RECORDS TO USE
-- ==== Sys2Proof/Tests/Slice0.lean ====
section
/-! SUPPORT. Tests of the model. Expected results come from the spec's examples and tables; the theorems named
`witness_…` show a state and operands that meet the hypotheses of a statement. -/

namespace Sys2Proof.Tests

open Sys2Proof.Machine

/-! ## States the tests are built from -/

/-- A module in service: powered from both feeds, every function ready, the link up. -/
def up : State :=
  { pw := { state := .running, feedA := true, feedB := true, steward := true, tickRunning := true, alive := true }
    ready := 0x7FFFFFFF#64, now := 1000000, host := { link := .l0, linkWidth := 16, linkSpeed := 5 } }

/-- The accepted command that a payload makes, with room for every result. -/
def cmd (op : Nat) (p : List Byte) : Cmd :=
  { fn := 0, chan := 0, tag := 5, opcode := op, payload := p, resultAddr := 4096, resultLimit := 65536, seq := 0, deadline := 2 ^ 40 }

/-- A state in which one command is accepted. -/
def withCmd (s : State) (c : Cmd) : State := { s with host := { s.host with cmds := [c] } }

/-- The hypotheses of `Completes`: a powered module, a command that may run, and operands and a state for which `ok`
holds. -/
def meets (s : State) (c : Cmd) (ok : Cmd → State → Bool) : Bool :=
  let s := withCmd s c
  s.powered && (s.advance 0).mayRun c.opcode c.fn c.tag c && ok c (s.advance 0)

/-- The hypotheses of `Happens`: a powered module for whose state `ok` holds. -/
def holds (s : State) (ok : State → Bool) : Bool := s.powered && ok (s.advance 0)

/-- An outcome is a next state of which `p` holds. -/
def after (o : Host.Outcome State Fault Refusal) (p : State → Bool) : Bool :=
  match o with
  | .next s => p s
  | _ => false

/-! ## Ill-formed rows: one for each check of `Instr.wf`, with the operand just beyond its range -/

theorem test_ill_formed_first : ([
    .functionReady 0 64 [] () [] [], .functionLevelReset 0 2, .commandTimeout 0 2 0, .commandTimeout 0 0 65536,
    .ringConsWrite 0 0 false 16 0, .registerWrite 0 3 0 [], .ocxoHardFault 0 3, .ppsEdge 0 { tick := 2 ^ 64 },
    .ppsEdge 0 { fine := 65536 }, .idleCoreLocked 0 3, .inputRangeSwitch 0 4, .ddcScheduledChange 0 32] : List Instr).all (fun i => !i.wf) = true := by decide

theorem test_ill_formed_second : ([
    .pressFrameRelease 0 32 () () () [], .integrationEnd 0 64, .decayBoundary 0 4, .sorrelForceMessage 0 64,
    .acqScheduledArm 0 4096, .patScheduledStart 0 256 (), .refillLate 0 0 0 64, .stimScheduledStart 0 2,
    .comparatorChange 0 16 0 (), .rowHammerThreshold 0 4 0, .pseudoChannelFailure 0 0 33,
    .descriptorFetched 0 49152 [] []] : List Instr).all (fun i => !i.wf) = true := by decide


theorem test_ill_formed_third : ([
    .segmentBoundary 0 256 {}, .segmentBoundary 0 0 { fine := 65536 }, .siteEventArrival 0 0 { fine := 65536 },
    .epochFrameReceived 0 0 0 { tick := 2 ^ 64 }, .echoPulseSend 0 { fine := 65536 }, .deviceLost 0 64,
    .reliableResendTimeout 0 64, .stimPark 0 2, .refillLate 0 256 0 0, .firstSettledOutput 0 32] : List Instr).all (fun i => !i.wf) = true := by decide

/-! ## Host windows -/

/-- `up` with the lock of channel NS5 held by agent 7 (the example of R37). -/
def locked : State := up.setChan 0 5 { owner := 7 }

/-- R36 and the example of R37: a free lock, one held by the reader, and one held by another agent. -/
theorem witness_LockAliases : up.powered ∧ (up.advance 0).chanReachable 0 5 = true ∧ (up.advance 0).readyBit 0 = true ∧
    ((up.advance 0).chan 0 5).owner = 0 ∧ ((locked.advance 0).chan 0 5).owner = 7 ∧
    (locked.advance 0).chanReachable 0 5 = true ∧ (locked.advance 0).chanReachable 1 15 = true := by decide

theorem test_lock_taken_and_refused :
    after (exec (.lockAliasRead 0 0 5 3 0 4) locked) fun s =>
      s.out.head? == some (.readData [7#8, 0#8, 0#8, 0#8]) && (s.chan 0 5).owner == 7 := by decide

theorem witness_DoorbellAndChannelRows :
    holds locked (fun a => Cond.doorbell 0 5 1 a && (a.chan 0 5).owner != 0 && !(a.chan 0 5).awaiting) ∧
    holds up (fun a => Cond.doorbell 0 63 3 a && (a.chan 0 63).owner == 0) ∧
    holds (up.setChan 0 5 { owner := 7, awaiting := true })
      (fun a => Cond.doorbell 0 5 1 a && (a.chan 0 5).owner != 0 && (a.chan 0 5).awaiting) ∧
    holds up (Cond.chanStateClear 1 15 true) ∧ holds up (Cond.fullWrite 1 true) := by decide

/-- `up` with completion ring 0 of PF0 enabled, one entry in it unsignalled and a wait of 1 µs. -/
def ringed : State :=
  up.setFunc 0 { crs := [(0, { enabled := true, sizeLog2 := 4, prod := 1, unsignalled := 1, coalTime := 1, coalCount := 2 })] }

theorem witness_RingAndWindowRows :
    holds up (Cond.ringWrite 0 15) ∧ holds up (fun a => Cond.ringWrite 1 0 a && (2 : Nat).testBit 1) ∧
    holds ringed (Cond.coalesce 0 true 0) := by decide

theorem witness_RingAndWindowRows_rest :
    holds up (fun a => a.hostAccess && decide (1 < 2)) ∧
    holds up (fun a => a.hostAccess && decide (1 < 2) && decide (15 < chanCount 1) && decide (0xBF < 0xC0)) ∧
    holds up (fun a => a.hostAccess && decide (0x7FFF < 0x8000)) ∧ holds up (fun _ => true) ∧
    holds up (fun a => a.hostAccess && decide (1 < 2) && 0x24 % 4 == 0) ∧
    holds up (fun a => Cond.ringWrite 1 15 a && decide (3 < 4)) ∧
    holds up (fun a => a.hostAccess && decide (4096 ≤ 4096)) ∧ holds up (fun a => a.hostAccess) := by decide

theorem witness_FastControlRows :
    holds up (Cond.fullWrite 0 true) ∧ holds (up.setFunc 0 { keyOpen := true }) (fun a => a.hostAccess && (a.func 0).keyOpen) ∧
    holds up (fun a => a.hostAccess && !(a.func 0).keyOpen) ∧ holds up (fun a => a.hostAccess && a.fcw.enable) ∧
    holds up (fun a => a.hostAccess && !a.fcw.resyncBusy) ∧
    holds (up.setFcw { resyncBusy := true }) (fun a => a.hostAccess && a.fcw.resyncBusy) ∧
    holds (up.setFcw { resyncBusy := true }) (fun a => a.fcw.resyncBusy) ∧
    holds (up.setFcw { occ := [(31, { seq := 1 })] }) (Cond.occurrence 31 { seq := 1 }) := by decide

/-- `up` with a command of function 0 waiting at channel 0 to be carried out before VALID. -/
def atAck (c : Cmd) : State := up.setChan 0 0 { owner := 1, awaiting := true, atAck := some c }

/-- `SYS.SET_EVENT_RING` for completion ring 15 with 2^`size` entries. -/
def ringCmd (size : Nat) : Cmd :=
  cmd 0x0104 (pack [(1, 1), (1, 15), (1, size), (1, 0), (2, 0xFFFF), (2, 0), (8, 4096), (8, 8), (8, 2 ^ 63), (8, 0)])

/-- `SYS.HELLO` with the module's own major version. -/
def helloCmd : Cmd := cmd 0x0101 (leBytes 2 (Config.interfaceVersion.toNat / 65536) ++ [0#8, 0#8])

theorem u16_leBytes (v : Nat) (h : v < 65536) (l : List Byte) : u16 (leBytes 2 v ++ l) 0 = v := by
  simp [u16, field, leBytes, leNat]
  omega

theorem witness_hello : holds (atAck helloCmd) (Cond.hello 0 5 0 helloCmd) := by
  have h1 : ((atAck helloCmd).advance 0).atAckChan 0 5 0x0101 = some (0, helloCmd) := rfl
  have h2 : ((atAck helloCmd).advance 0).channelServed 0 0 = true := rfl
  have h3 : (atAck helloCmd).powered = true := rfl
  have h4 : u16 helloCmd.payload 0 = Config.interfaceVersion.toNat / 65536 := by
    have := Config.interfaceVersion.isLt
    exact u16_leBytes _ (by omega) _
  have h5 : (48 : Nat) ≤ helloCmd.room := by decide
  have h6 : ((atAck helloCmd).advance 0).blocked helloCmd = false := rfl
  have h7 : helloCmd.dependFailed = false := rfl
  have h8 : ((atAck helloCmd).advance 0).pastDeadline helloCmd = false := by decide
  simp [holds, Cond.hello, h1, h2, h3, h4, h5, h6, h7, h8]

theorem witness_AcknowledgedRows :
    holds (atAck (ringCmd 16)) (fun a => Cond.setRing 0 5 0 (ringCmd 16) a && (RingSetup.of (ringCmd 16).payload).sizeLog2 != 0 &&
      !((a.func 0).ring (RingSetup.of (ringCmd 16).payload).completion (RingSetup.of (ringCmd 16).payload).index).enabled) ∧
    holds (atAck (ringCmd 0)) (fun a => Cond.setRing 0 5 0 (ringCmd 0) a && (RingSetup.of (ringCmd 0).payload).sizeLog2 == 0) ∧
    holds { up with ft := { up.ft with asleep := [4] } } (fun a => a.ft.asleep.contains 4) ∧
    holds up (Cond.pairSleeps 4) ∧
    holds (withCmd up { cmd 0x0102 [] with deadline := up.now })
      (Cond.timesOut 0 5 { cmd 0x0102 [] with deadline := up.now }) := by decide

/-! ## SYS and CLOCK -/

theorem witness_SysVerbsComplete :
    meets up (cmd 0x0102 (pack [(8, 2 ^ 31 - 1)])) Cond.sysQueryReady ∧ meets up (cmd 0x0103 (pack [(4, 1)])) Cond.sysGetInfo ∧
    meets up (cmd 0x0106 []) (fun _ _ => true) ∧
    meets up (cmd 0x0105 (pack [(1, 4), (3, 0), (4, 31)])) Cond.sysResetFunction := by decide

/-- `up` with generator `g` as given. -/
def withGen (g : Nat) (x : ClockGen) : State := up.setGen g x

/-- A generator that is enabled and locked, with one segment of 1 ms in bank 0. -/
def ramped : ClockGen :=
  { enabled := true, synth := .locked, freq := 10000000000
    banks := [(0, { length := 1, rep := 1, segs := [(0, { start := 10000000000, slope := 0, dur := 1000000 })] })] }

TRY IT
Taking the entries above, print exactly the lines starting at the line with "holds up (Cond.chanStateClear" and ending at the line with "holds up (fun a => a.hostAccess && !a.fcw.resyncBusy)", both included.

WORKED SOLUTION
    holds up (Cond.chanStateClear 1 15 true) ∧ holds up (Cond.fullWrite 1 true) := by decide

/-- `up` with completion ring 0 of PF0 enabled, one entry in it unsignalled and a wait of 1 µs. -/
def ringed : State :=
  up.setFunc 0 { crs := [(0, { enabled := true, sizeLog2 := 4, prod := 1, unsignalled := 1, coalTime := 1, coalCount := 2 })] }

theorem witness_RingAndWindowRows :
    holds up (Cond.ringWrite 0 15) ∧ holds up (fun a => Cond.ringWrite 1 0 a && (2 : Nat).testBit 1) ∧
    holds ringed (Cond.coalesce 0 true 0) := by decide

theorem witness_RingAndWindowRows_rest :
    holds up (fun a => a.hostAccess && decide (1 < 2)) ∧
    holds up (fun a => a.hostAccess && decide (1 < 2) && decide (15 < chanCount 1) && decide (0xBF < 0xC0)) ∧
    holds up (fun a => a.hostAccess && decide (0x7FFF < 0x8000)) ∧ holds up (fun _ => true) ∧
    holds up (fun a => a.hostAccess && decide (1 < 2) && 0x24 % 4 == 0) ∧
    holds up (fun a => Cond.ringWrite 1 15 a && decide (3 < 4)) ∧
    holds up (fun a => a.hostAccess && decide (4096 ≤ 4096)) ∧ holds up (fun a => a.hostAccess) := by decide

theorem witness_FastControlRows :
    holds up (Cond.fullWrite 0 true) ∧ holds (up.setFunc 0 { keyOpen := true }) (fun a => a.hostAccess && (a.func 0).keyOpen) ∧
    holds up (fun a => a.hostAccess && !(a.func 0).keyOpen) ∧ holds up (fun a => a.hostAccess && a.fcw.enable) ∧
    holds up (fun a => a.hostAccess && !a.fcw.resyncBusy) ∧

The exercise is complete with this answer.